Thursday, 20 August 2009

What's in a Gristleizer?

In the Potting Shed...

Several weeks ago, when I finally got to hear about 1970s industrial music/visual arts group Throbbing Gristle's upcoming June '09 Glasgow show, their first ever Scottish gig since their inception 35 years ago, it was already too late for me; some other commitments prevented my being there. But then to hear after the event, that there had been some 100+ out of 1,000 tickets unsold - that's not merely injurious, that's insulting!

Not that I'd have believed either of those titbits, even had they featured weeks or months earlier in a specially extended edition of Newsnight with Jeremy Paxman. Throbbing Gristle in Glasgow? Yeah, sure.
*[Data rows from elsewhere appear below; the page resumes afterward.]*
-- ==== Sys2Proof/Machine/RunEnd.lean ====
section
/-! DEFINITION. The end of a run (spec/70_reset_and_hazards.md R204). A run is a state and the list of transactions that are
offered to it. -/

namespace Sys2Proof.Machine

/-- (a) of R204: RUNNING at a jump to itself. -/
abbrev SelfJump (s : State) : Prop := s.run = .running ∧ fetchWord s = 0x1000#16 ||| s.pc

/-- (c) of R204: a key wait, and no `key_down` among the transactions still offered. -/
abbrev WaitsInVain (rest : List Transaction) (s : State) : Prop :=
  (∃ x, s.run = .awaitingKey x) ∧ ∀ k, .keyDown k ∉ rest

/-- The three conditions of R204, in a state between transactions with `rest` still offered (log entry 15). -/
abbrev AtEnd (rest : List Transaction) (s : State) : Prop := SelfJump s ∨ s.run = .faulted ∨ WaitsInVain rest s

/-- "the first state, reached between transactions, that meets one of these conditions" (R204); none where the run has no
end among the transactions offered. -/
def endOfRun (font : Font) : List Transaction → State → Option State
  | [], s      => if AtEnd [] s then some s else none
  | a :: rest, s =>
    if AtEnd (a :: rest) s then some s
    else match transact font a s with
      | .next (t, _) => endOfRun font rest t
      | .fault _     => none
      | .refused _   => none

end Sys2Proof.Machine
end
For one thing, it's well known they disbanded in 1981. Okay, there were rumours of a 2004 reunion, but only in far hidden and inaccessible corners of the Californian outback. That they would ever play Glasgow, well ... that was just mad, crazy talk.

Today I found a very small consolation on the internets. It was a wee bit like being reunited with a childhood friend, when I rediscovered: The Gristleizer!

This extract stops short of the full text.